(I write a monthlyish opinion piece for Barron’s. This one was published there in April. My previous pieces are here.)
In recent decades, the main challenges to free trade have from organized labor and the political left.1 People of a certain age with left-of-center politics will remember the rallies against the World Trade Organization in Seattle, Washington, D.C., and Montreal.2
That President Donald Trump is now delivering anti-globalization puts leftist trade critics in an awkward spot. Some, such as Shawn Fain, the fiery president of the United Auto Workers Union, are embracing Trump’s message, even if they don’t care for the messenger. If tariffs will bring back good industrial jobs, then shouldn’t labor and its allies be in favor, regardless of who is proposing them?
Rebuilding U.S. manufacturing may be a legitimate goal—and, in principle, restrictions on imports might be part of the toolkit for accomplishing it, as people like Fain say. There are real problems with globalization. The Covid-19 pandemic revealed how brittle international supply chains can be; with the certainty of climate disruptions and the near-certainty of future conflicts between states, there’s a strong case that production would be more resilient if it was less dependent on key components from a few distant sources.
We shouldn’t overstate the case for manufacturing. Fast food workers in California are paid more than autoworkers in Alabama, and places like Pittsburgh have successfully transitioned from a local economy based on manufacturing to one based on health care and education. Still, Pittsburgh is the exception. In much of the country, stable, well-paying manufacturing jobs have been replaced with less secure, lower-paying ones—or with no jobs at all.
But it’s exceedingly unlikely that Trump’s protectionist policies will correct this. Important parts of the necessary toolkit to reshoring are not just missing, but being actively dismantled by his administration. And history suggests his “Liberation Day” tariffs look nothing like what you’d want if rebuilding industry was the goal.
The U.S. has, through much of its history, been a high-tariff country—the president isn’t wrong about that—and not just during the McKinley era. As historian Paul Bairoch3 puts it, the U.S. is the “mother country” of protectionism; the earliest arguments for protecting infant industries were put forward in 1791 by Alexander Hamilton, the first Treasury Secretary, in his Report on Manufactures. It’s worth looking back to that to think about what real industrial policy would look like.
“Protective duties” on imports are the first item on Hamilton’s agenda. (Though he also warns against “the vain project of selling everything and buying nothing.”) But look at what else he calls for: subsidies (“bounties”) for manufacturing; “encouragement of new inventions and discoveries”; and strict “regulations for the inspection of manufactured commodities” to maintain quality standards. He wants to steer credit to industry.4 He wants public investment in roads and canals. He calls not only for opening “every possible avenue for immigration from abroad,” but even for the government to pay the costs of “bringing from abroad workmen of a superior kind.”
Eighteenth-century language aside, this program is very similar to the playbook that successful late industrializers have followed, from 19th century Germany to 20th century Japan, Korea and Taiwan, to China today.
It’s also almost the exact opposite of the policies being followed by the Trump administration. The public investment that Hamilton called for, already in decline, is now in the crosshairs of DOGE. Regulations are being rolled back. And skilled foreign workers are hardly going to flock to a country where they risk deportation for their social media posts.
Ironically, one of the most compelling recent examples of a reindustrialization project gone right comes from Trump’s predecessor. The Inflation Reduction Act helped spark a historic surge in manufacturing investment, particularly in green energy. The Biden administration did make use of tariffs, to the dismay of some liberals. But the centerpiece of the IRA was subsidies, along with loan guarantees and measures to stabilize demand—perhaps the most important consideration for businesses considering investments in long-lived capital goods. Trump is promising to end the Biden-era Chips Act, which allocated tens of billions of dollars to support domestic semiconductor manufacturing.

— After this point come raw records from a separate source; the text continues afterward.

-- ==== Sys2Proof/Proofs/HeldToTheEnd.lean ====
section
/-! SUPPORT. What the rest of a reply to a PRINT or a POLL leaves of the entries its settlement logged, of the OPEN entry and of the
printer's state (R35, R36, R93 to R96). -/

namespace Sys2Proof.Machine

/-- A reply after its record and up to the clearing test (R34, R35, R41 to R43). -/
def State.examined (s : State) (p : Fin 6) (kind : CommandKind) (r : PrinterReply) : State :=
  (((s.confirmedIf p (kind = .clear ∧ r.acceptance = .taken)).takeSample p r.temperature).compareHeat p).takeCondition p r.condition

theorem concluded_eq (s : State) (p : Fin 6) (kind : CommandKind) (r : PrinterReply) :
    s.concluded p kind r = ((s.examined p kind r).clearingTest p false).finishDisable p := rfl

section
variable {p : Fin 6} {g : FaultEntry} {s u : State} {kind : CommandKind} {r : PrinterReply}

theorem confirmedIf_other (other : kind ≠ .clear) : s.confirmedIf p (kind = .clear ∧ r.acceptance = .taken) = s :=
  if_neg fun both => other both.1

theorem upholds_examined (stays : g.first.code.stays) (other : kind ≠ .clear) : Upholds p g s (s.examined p kind r) := by
  unfold State.examined
  rw [confirmedIf_other other]
  exact ((upholds_takeSample stays s p _).trans (upholds_compareHeat _ p g)).trans (upholds_takeCondition stays _ p _)

/-- An entry held stays held. -/
theorem holds_concluded (stays : g.first.code.stays) (other : kind ≠ .clear) (room : s.roomy p) (holds : s.Holds g) :
    (s.concluded p kind r).Holds g := by
  obtain ⟨-, held⟩ := (upholds_examined (r := r) stays other).held room holds
  have cleared := holds_clearingTest held p false
  rw [concluded_eq]
  generalize (s.examined p kind r).clearingTest p false = a at cleared ⊢
  have disabled : ∀ st, ((a.modPrinter p fun x => { x with disablePending := false }).setPrinterState p st).Holds g := fun st => by
    obtain ⟨o, -, entered⟩ := serves_setPrinterState (a.modPrinter p fun x => { x with disablePending := false }) p st
    exact holds_of_settled entered.faults (holds_of_faults (s := a) rfl cleared)
  unfold State.finishDisable
  simp only
  split
  · exact disabled .disabled
  · exact cleared

/-- In FAULTED no disable is completed. -/
theorem finishDisable_faulted (state : (s.printer p).state = .faulted) : s.finishDisable p = s := by
  unfold State.finishDisable
  simp only
  rw [if_neg]
  rintro ⟨-, -, ready | heat⟩
  · rw [state] at ready
    cases ready
  · rw [state] at heat
    cases heat

/-- The entry that holds a printer FAULTED is not cleared while it is held. -/
theorem stands_concluded (stays : g.first.code.stays) (other : kind ≠ .clear) (room : s.roomy p) (holds : s.Holds g)
    (named : (s.printer p).openFault = some g.number) (state : (s.printer p).state = .faulted) :
    s.concluded p kind r = s.examined p kind r ∧ (s.concluded p kind r).Holds g ∧
      ((s.concluded p kind r).printer p).openFault = some g.number ∧ ((s.concluded p kind r).printer p).state = .faulted := by
  have upholds := upholds_examined (p := p) (s := s) (r := r) stays other
  obtain ⟨-, held⟩ := upholds.held room holds
  have named' := upholds.opened _ named
  have state' := upholds.faulted (by rw [named]; rfl) state
  have same : s.concluded p kind r = s.examined p kind r := by
    rw [concluded_eq, clearingTest_held held named', finishDisable_faulted state']
  rw [same]
  exact ⟨rfl, held, named', state'⟩

/-- Nor is any entry while the printer has a doubtful blank (R94). -/
theorem doubt_concluded (full : s.queueFull) (other : kind ≠ .clear) (doubt : s.hasDoubt p = true) {m : Nat}
    (named : (s.printer p).openFault = some m) : ((s.concluded p kind r).printer p).openFault = some m := by
  have stays : (blankEntry p .standing .doubt).first.code.stays :=
    (by decide : FaultCode.doubt ∉ [FaultCode.coverOpen, .headHot, .sensorFail])
  have upholds := upholds_examined (p := p) (s := s) (r := r) stays other
  have named' := upholds.opened m named
  have doubt' : (s.examined p kind r).hasDoubt p = true := by
    have beside : Beside p false s (s.examined p kind r) := by
      unfold State.examined
      rw [confirmedIf_other other]
      have sampled : Aftermath p false s (s.takeSample p r.temperature) := aftermath_takeSample full _
      have compared := sampled.trans (aftermath_compareHeat (sampled.full full))
      exact (compared.trans (aftermath_takeCondition (compared.full full) r.condition)).toBeside
    unfold State.hasDoubt at doubt ⊢
    rw [show (s.examined p kind r).ret.doubtful = s.ret.doubtful from beside.parts .doubtful (by decide)]
    exact doubt
  rw [concluded_eq, clearingTest_doubt doubt']
  exact (upholds_finishDisable _ p (blankEntry p .standing .doubt)).opened m named'

/-! ### The spoil count (R101) -/

theorem spoil_setPrinterState (s : State) (p : Fin 6) (st : PrinterState) :
    ((s.setPrinterState p st).printer p).spoilCount = (s.printer p).spoilCount ∧
      ((s.setPrinterState p st).printer p).counters = (s.printer p).counters := by
  obtain ⟨o, -, entered⟩ := serves_setPrinterState s p st
  have record := Printer.of_settled (entered.printers p)
  rw [State.modPrinter_same] at record
  rw [record]
  exact ⟨rfl, rfl⟩

theorem spoil_raise (s : State) (p : Fin 6) (c : FaultCode) (o : Option Occasion) :
    ((s.raise p c o).printer p).spoilCount = (s.printer p).spoilCount := by
  have counted : ((s.countFault p c).printer p).spoilCount = (s.printer p).spoilCount := by
    unfold State.countFault
    rw [State.modPrinter_same]
  cases named : (s.printer p).openFault with
  | some n =>
    unfold State.raise
    rw [named]
    simp only
    split
    · exact counted
    · rfl
  | none =>
    rw [raise_none c o named]
    have logged : ((s.logEntry ((blankEntry p .standing c).of o)).printer p).spoilCount = (s.printer p).spoilCount := by
      have here : ((blankEntry p .standing c).of o).printer = p := by cases o <;> rfl
      unfold State.logEntry State.countFault
      rw [here, State.modPrinter_same]
      rfl
    generalize s.logEntry ((blankEntry p .standing c).of o) = a at logged
    have served := serves_arbitrate (a.modPrinter p fun x => { x with openFault := some s.freshFaultNumber })
    have record := Printer.of_settled (served.printers p)
    rw [State.modPrinter_same] at record
    rw [(spoil_setPrinterState _ p _).1, record]
    exact logged

theorem spoil_takeSample (s : State) (p : Fin 6) (n : Nat) :
    ((s.takeSample p n).printer p).spoilCount = (s.printer p).spoilCount := by
  have marked : ∀ (u : State) f, ((u.markCodes p f).printer p) = u.printer p := fun u f => by
    unfold State.markCodes
    split <;> rfl
  have sampled : ((s.modPrinter p fun x => { x.takeSample n with limits := some (s.heatLimits p) }).printer p).spoilCount =
      (s.printer p).spoilCount := by
    rw [State.modPrinter_same]
    unfold Printer.takeSample
    split <;> rfl
  unfold State.takeSample
  split
  · rw [spoil_raise, State.modPrinter_same]
  · split
    · simp only
      split
      · rw [marked]
        exact sampled
      · exact sampled
    · rfl

theorem spoil_compareHeat (s : State) (p : Fin 6) : ((s.compareHeat p).printer p).spoilCount = (s.printer p).spoilCount := by
  have heat : ((if (s.printer p).tooHot then s.setPrinterState p .heatHold else s).printer p).spoilCount = (s.printer p).spoilCount := by
    split
    · exact (spoil_setPrinterState s p _).1
    · rfl
  unfold State.compareHeat
  split
  · exact heat
  · exact heat
  · split
    · exact (spoil_setPrinterState s p _).1
    · rfl
  all_goals rfl

theorem spoil_examined (other : kind ≠ .clear) : ((s.examined p kind r).printer p).spoilCount = (s.printer p).spoilCount := by
  have conditioned : ∀ u : State, ((u.takeCondition p r.condition).printer p).spoilCount = (u.printer p).spoilCount := fun u => by
    unfold State.takeCondition
    split
    · exact spoil_raise u p _ none
    · unfold State.markCodes
      split <;> rfl
  unfold State.examined
  rw [confirmedIf_other other, conditioned, spoil_compareHeat, spoil_takeSample]

/-! ### The end of the reply -/

theorem upholds_recorded (s : State) (p : Fin 6) (g : FaultEntry) (n : Byte) (r : PrinterReply) : Upholds p g s (s.recorded p n r) :=
  upholds_modPrinter s p g _ rfl rfl

variable {strict : Bool} {n : Byte} {t : State}

/-- An entry the settlement logged stays held to the end. -/
theorem Ending.holds (h : Ending p n r strict ((u.recorded p n r).concluded p kind r) u t) (stays : g.first.code.stays)
    (other : kind ≠ .clear) (room : u.roomy p) (holds : u.Holds g) : t.Holds g := by
  obtain ⟨room', holds'⟩ := (upholds_recorded u p g n r).held room holds
  exact holds_of_faults (h.chosen.parts .faults (by decide)) (holds_concluded stays other room' holds')

/-- An entry the settlement opened holds the printer FAULTED to the end, and nothing is dispatched. -/
theorem Ending.stands (h : Ending p n r strict ((u.recorded p n r).concluded p kind r) u t) (stays : g.first.code.stays)
    (other : kind ≠ .clear) (room : u.roomy p) (holds : u.Holds g) (named : (u.printer p).openFault = some g.number)
    (state : (u.printer p).state = .faulted) :
    t.Holds g ∧ (t.printer p).openFault = some g.number ∧ (t.printer p).state = .faulted ∧ t.path p = u.path p ∧
      (t.printer p).spoilCount = (u.printer p).spoilCount := by
  have upholds := upholds_recorded u p g n r
  obtain ⟨room', holds'⟩ := upholds.held room holds
  have spoil : ((u.recorded p n r).printer p).spoilCount = (u.printer p).spoilCount := by
    unfold State.recorded
    rw [State.modPrinter_same]
    rfl
  obtain ⟨same, held, named', state'⟩ := stands_concluded (r := r) stays other room' holds' (upholds.opened _ named)
    (upholds.faulted (by rw [named]; rfl) state)
  have lasting := h.chosen.lasting
  unfold Printer.lasting at lasting
  simp only [Prod.mk.injEq] at lasting
  obtain ⟨-, -, -, -, spoil', opened', -⟩ := lasting
  rw [same] at spoil'
  have quiet : ((u.recorded p n r).concluded p kind r |>.printer p).state ∉ [PrinterState.ready, .busy] := by rw [state']; decide
  rcases h.path with ⟨path, -, -, kept⟩ | ⟨-, -, -, -, -, sends⟩
  · exact ⟨holds_of_faults (h.chosen.parts .faults (by decide)) held, opened'.trans named', kept.trans state', path,
      spoil'.trans ((spoil_examined other).trans spoil)⟩
  · exact absurd sends quiet

/-- A printer with a doubtful blank keeps its OPEN entry to the end, and nothing is dispatched. -/
theorem Ending.doubt (h : Ending p n r strict ((u.recorded p n r).concluded p kind r) u t) (full : u.queueFull) (other : kind ≠ .clear)
    (doubt : u.hasDoubt p = true) (named : (u.printer p).openFault.isSome = true) :
    (t.printer p).openFault.isSome = true ∧ t.path p = u.path p ∧ t.ret.packs = u.ret.packs ∧ u.jobsKept strict t := by
  obtain ⟨m, named⟩ := Option.isSome_iff_exists.mp named
  have opened := doubt_concluded (s := u.recorded p n r) (r := r) ((beside_modPrinter u p false _ rfl).full full) other doubt
    ((upholds_recorded u p (blankEntry p .standing .doubt) n r).opened m named)
  have lasting := h.chosen.lasting
  unfold Printer.lasting at lasting
  simp only [Prod.mk.injEq] at lasting
  obtain ⟨-, -, -, -, -, opened', -⟩ := lasting
  refine ⟨by rw [opened', opened]; rfl, ?_⟩
  rcases h.path with ⟨path, packs, jobs, -⟩ | ⟨-, -, -, certain, -⟩
  · exact ⟨path, packs, jobs⟩
  · rw [certain] at doubt
    cases doubt

/-! ### A reply without a fault -/

/-- A READY reply with a valid sample touches no entry and no counter of a printer without an OPEN entry, while a blank is in path. -/
theorem concluded_clean (full : s.queueFull) (other : kind ≠ .clear) (free : (s.printer p).openFault = none) (ready : r.condition = .ready)
    (low : 1 ≤ r.temperature) (high : r.temperature ≤ 1022) (path : s.path p ≠ []) :
    ((s.concluded p kind r).printer p).openFault = none ∧
      ((s.concluded p kind r).printer p).counters = (s.printer p).counters ∧
      ((s.concluded p kind r).printer p).spoilCount = (s.printer p).spoilCount ∧
      (s.concluded p kind r).ret.faults = s.ret.faults := by
  have unmarked : ∀ (u : State) f, (u.printer p).openFault = none → u.markCodes p f = u := fun u f h => by
    unfold State.markCodes
    rw [h]
  have valid : ¬ (r.temperature = 0 ∨ r.temperature = 1023) := by omega
  have sampled : s.takeSample p r.temperature =
      s.modPrinter p fun x => { x.takeSample r.temperature with limits := some (s.heatLimits p) } := by
    have named : ((s.modPrinter p fun x => { x.takeSample r.temperature with limits := some (s.heatLimits p) }).printer p).openFault =
        none := by
      rw [State.modPrinter_same]
      exact ((s.printer p).takeSample_record _).1.trans free
    unfold State.takeSample
    rw [if_neg valid, if_pos (by omega)]
    simp only
    split
    · exact unmarked _ _ named
    · rfl
  have record : ((s.takeSample p r.temperature).printer p).openFault = none ∧
      ((s.takeSample p r.temperature).printer p).counters = (s.printer p).counters := by
    rw [sampled, State.modPrinter_same]
    refine ⟨((s.printer p).takeSample_record _).1.trans free, ?_⟩
    unfold Printer.takeSample
    split <;> rfl
  have spoil := spoil_takeSample s p r.temperature
  have log : (s.takeSample p r.temperature).ret.faults = s.ret.faults := by rw [sampled]; rfl
  have same : (s.takeSample p r.temperature).path p = s.path p := by rw [sampled]; rfl
  have full' : (s.takeSample p r.temperature).queueFull := by rw [sampled]; exact full
  have compared : ∀ a : State, a.queueFull → (a.printer p).openFault = none → ((a.compareHeat p).printer p).openFault = none ∧
      ((a.compareHeat p).printer p).counters = (a.printer p).counters ∧
      (a.compareHeat p).ret.faults = a.ret.faults ∧ (a.compareHeat p).path p = a.path p := fun a full none => by
    have entered : ∀ st, ((a.setPrinterState p st).printer p).openFault = .none ∧
        ((a.setPrinterState p st).printer p).counters = (a.printer p).counters ∧
        (a.setPrinterState p st).ret.faults = a.ret.faults ∧
        (a.setPrinterState p st).path p = a.path p := fun st => by
      exact ⟨((a.setPrinterState_record p st).2 p).trans none, (spoil_setPrinterState a p st).2,
        a.setPrinterState_full p st full .faults (by decide), (logs_setPrinterState a p st).path p⟩
    have heat : ((if (a.printer p).tooHot then a.setPrinterState p .heatHold else a).printer p).openFault = .none ∧
        ((if (a.printer p).tooHot then a.setPrinterState p .heatHold else a).printer p).counters = (a.printer p).counters ∧
        (if (a.printer p).tooHot then a.setPrinterState p .heatHold else a).ret.faults = a.ret.faults ∧
        (if (a.printer p).tooHot then a.setPrinterState p .heatHold else a).path p = a.path p := by
      split
      · exact entered _
      · exact ⟨none, rfl, rfl, rfl⟩
    unfold State.compareHeat
    split
    · exact heat
    · exact heat
    · split
      · exact entered _
      · exact ⟨none, rfl, rfl, rfl⟩
    all_goals exact ⟨none, rfl, rfl, rfl⟩
  obtain ⟨free', counters', log', path'⟩ := compared _ full' record.1
  have spoil' := spoil_compareHeat (s.takeSample p r.temperature) p
  have whole : s.concluded p kind r = (s.takeSample p r.temperature).compareHeat p := by
    have conditioned : ((s.takeSample p r.temperature).compareHeat p).takeCondition p r.condition =
        (s.takeSample p r.temperature).compareHeat p := by
      unfold State.takeCondition
      rw [ready]
      exact unmarked _ _ free'
    unfold State.concluded
    rw [confirmedIf_other other, conditioned]
    generalize (s.takeSample p r.temperature).compareHeat p = b at free' path'
    have untested : b.clearingTest p false = b := by
      unfold State.clearingTest
      rw [free']
      rfl
    rw [untested]
    unfold State.finishDisable
    simp only
    rw [if_neg]
    rintro ⟨-, empty, -⟩
    exact path (same.symm.trans (path'.symm.trans empty))
  rw [whole]
  exact ⟨free', counters'.trans record.2, spoil'.trans spoil, log'.trans log⟩

end

end Sys2Proof.Machine
end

The throughline from Hamilton to Biden is that industrial policy calls for a big, active state, prepared to deploy the full range of professional expertise—exactly what the current administration is against. There are, to be sure, principled arguments for a smaller government; but they don’t hold if your goal is to fundamentally reshape the economy.
Tariffs in isolation will do little to boost investment, especially when there’s no telling how long they will last. Major industrial projects take years to come online and may operate for decades. Tariffs that can be imposed by executive order can be removed by the order of the next executive, or the same one if he changes his mind. What rational business would consider a massive reorganization of supply chains to bring protection back to the U.S. in response to tariffs that might, depending which headline you read, be removed next week as part of a bilateral deal? What they need above all is certainty, which is the opposite of what Trump is providing.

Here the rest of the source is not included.